Although our patient was previously diagnosed with anterior uveitis, his clinical presentation, examination findings, and ancillary testing pointed to a vascular etiology of acute bilateral vision loss consistent with giant cell arteritis. In a patient >50 years of age, our history elicited several red flags, including severe new-onset headaches, jaw claudication, scalp tenderness, and recent unexplained weight loss.(2) In addition, his ESR and CRP were significantly elevated. Dilated examination of the left eye showed central retinal artery occlusion as well as involvement of posterior ciliary arteries with corneal opacification and hypotony due to anterior segment ischemia; together, the clinical picture favored occlusion of the ophthalmic artery.

It is important to consider the differential diagnosis for acute vision loss to no light perception, because there are few causes for such acute, profound vision loss. One must consider giant cell arteritis, other causes of ophthalmic artery occlusion, optic neuritis (neuromyelitis optica or multiple sclerosis), traumatic optic neuropathy, and nonorganic vision loss. In GCA, up to 21% of cases present with no light perception vision.(3) Although GCA oftentimes presents with evidence of optic disc or retinal ischemia on clinical examination, GCA can less commonly present with anterior segment ischemia,(4) posterior ischemic optic neuropathy, cranial nerve palsies, or Horner’s syndrome.

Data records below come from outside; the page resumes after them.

-- ==== Sys2Proof/Machine/Num.lean ====
section
/-! DEFINITION. The arithmetic of chapter 10: IEEE codes and `rnd` (R244 to R247), d8 (R234 to R236), integers (R241, R243),
lg32 (R248 to R251), the dot-product rule (R252, R253) and modular lanes (R254 to R256). Codes are numbers; real values are
exact; a result carries the flags it raises in the layout of FFLAGS (R231). -/
namespace Sys2Proof.Machine

/-- Flags in the layout of FFLAGS (R231). -/
abbrev Flags := BitVec 8
/-- A code with the flags its computation raises. -/
abbrev Res := Nat × Flags

/-- NX. -/
def fNX : Flags := 0x01#8
/-- UF. -/
def fUF : Flags := 0x02#8
/-- OF. -/
def fOF : Flags := 0x04#8
/-- DZ. -/
def fDZ : Flags := 0x08#8
/-- NV. -/
def fNV : Flags := 0x10#8
/-- QS. -/
def fQS : Flags := 0x20#8
/-- RS. -/
def fRS : Flags := 0x40#8
/-- MQ. -/
def fMQ : Flags := 0x80#8

/-- Rounding modes (R245). -/
inductive Rm where | rne | rtz | rdn | rup | rmm
deriving DecidableEq, Repr

/-- The mode a prefix's RM field names; 0 is the default RNE (R257). -/
def Rm.ofCode (c : BitVec 3) : Rm :=
  if c = 2#3 then .rtz else if c = 3#3 then .rdn else if c = 4#3 then .rup else if c = 5#3 then .rmm else .rne

/-- A floating-point format: bits of exponent and fraction (R244). -/
structure FF where
  eb : Nat
  fb : Nat
deriving DecidableEq, Repr

/-- fp16. -/
def fp16 : FF := ⟨5, 10⟩
/-- bf16. -/
def bf16 : FF := ⟨8, 7⟩
/-- fp32. -/
def fp32 : FF := ⟨8, 23⟩
/-- fp64. -/
def fp64 : FF := ⟨11, 52⟩
/-- Width in bits. -/
def FF.width (f : FF) : Nat := 1 + f.eb + f.fb
/-- Exponent bias. -/
def FF.bias (f : FF) : Nat := 2 ^ (f.eb - 1) - 1
/-- Place of the sign bit. -/
def FF.signW (f : FF) : Nat := 2 ^ (f.eb + f.fb)
/-- Exponent of the unit of the subnormals. -/
def FF.qmin (f : FF) : Int := 1 - (f.bias : Int) - (f.fb : Int)
/-- Code of +∞. -/
def FF.inf (f : FF) : Nat := (2 ^ f.eb - 1) * 2 ^ f.fb
/-- The canonical quiet NaN (R244). -/
def FF.qnan (f : FF) : Nat := f.inf + 2 ^ (f.fb - 1)
/-- A code with a sign. -/
def FF.signed (f : FF) (s : Bool) (c : Nat) : Nat := if s then f.signW + c else c

/-- The value of a code (R244): a NaN, an infinity, or (−1)^s · m · 2^e. -/
inductive Fp where
  | nan (signalling : Bool)
  | inf (s : Bool)
  | fin (s : Bool) (m : Nat) (e : Int)
deriving DecidableEq, Repr

/-- `fdec` (R244). -/
def fdec (f : FF) (c : Nat) : Fp :=
  let s := (c / f.signW) % 2 = 1
  let e := (c / 2 ^ f.fb) % 2 ^ f.eb
  let m := c % 2 ^ f.fb
  if e = 2 ^ f.eb - 1 then
    if m = 0 then .inf s else .nan (decide (m < 2 ^ (f.fb - 1)))
  else if e = 0 then .fin s m f.qmin
  else .fin s (m + 2 ^ f.fb) (f.qmin + (e - 1 : Nat))

/-- Number of bits without leading zeros (R233). -/
def bitlen (n : Nat) : Nat := if n = 0 then 0 else Nat.log2 n + 1

/-- A positive real: m · 2^e, or strictly between m · 2^e and (m + 1) · 2^e when `sticky`. -/
structure Mag where
  m : Nat
  e : Int
  sticky : Bool := false
deriving DecidableEq, Repr

/-- Round a magnitude to a multiple of 2^q: the multiple, and whether it changed. -/
def roundAt (v : Mag) (neg : Bool) (q : Int) (rm : Rm) : Nat × Bool :=
  if q ≤ v.e then
    -- a sticky magnitude has bits to spare, so only an exact one comes here
    (v.m * 2 ^ (v.e - q).toNat, v.sticky)
  else
    let d := (q - v.e).toNat
    let n := v.m / 2 ^ d
    let r := v.m % 2 ^ d
    let inexact := r ≠ 0 || v.sticky
    let half := 2 ^ (d - 1)
    let up : Bool := match rm with
      | .rne => r > half || (r = half && (v.sticky || n % 2 = 1))
      | .rtz => false
      | .rdn => neg && inexact
      | .rup => !neg && inexact
      | .rmm => r ≥ half
    (if up then n + 1 else n, inexact)

/-- `rnd` of a nonzero real of a sign (R245). -/
def rnd (f : FF) (rm : Rm) (neg : Bool) (v : Mag) : Res :=
  let top : Int := (bitlen v.m : Int) - 1 + v.e
  let qu : Int := top - f.fb
  let qa : Int := if qu < f.qmin then f.qmin else qu
  let u := roundAt v neg qu rm
  let a := roundAt v neg qa rm
  let big : Bool := (bitlen u.1 : Int) - 1 + qu > f.bias
  let exact : Bool := !a.2 && !big
  let code := f.signed neg ((qa - f.qmin).toNat * 2 ^ f.fb + a.1)
  if exact then (code, 0#8)
  else if big then
    let ovf : Bool := match rm with
      | .rne => true
      | .rmm => true
      | .rtz => false
      | .rdn => neg
      | .rup => !neg
    (f.signed neg (if ovf then f.inf else f.inf - 1), fNX ||| fOF)
  else
    let tiny : Bool := (bitlen u.1 : Int) - 1 + qu < 1 - (f.bias : Int)
    (code, if tiny then fNX ||| fUF else fNX)

/-- Round a finite value to a format; a zero keeps its sign. -/
def rndFin (f : FF) (rm : Rm) (s : Bool) (m : Nat) (e : Int) : Res :=
  if m = 0 then (f.signed s 0, 0#8) else rnd f rm s { m := m, e := e }

/-- NV when an operand is a signalling NaN (R246). -/
def snan : Fp → Flags
  | .nan true => fNV
  | _ => 0#8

The visual prognosis of this patient presenting with no light perception in both eyes is poor, and he was lost to follow-up after hospital discharge. In a patient with unilateral or less severe vision loss due to GCA, appropriate and timely treatment may prevent a devastating visual outcome.
Figure 5
A, Histopathology (hematoxylin-eosin stain) of temporal artery biopsy showing “intense granulomatous arteritis,” with a nearly occluded artery lumen and inflammation in all vessel layers (original magnification ×10). B, Higher magnification of the segment delineated by the whited box shows multinucleated cells, one of which is indicated by the asterisk (original magnification ×25).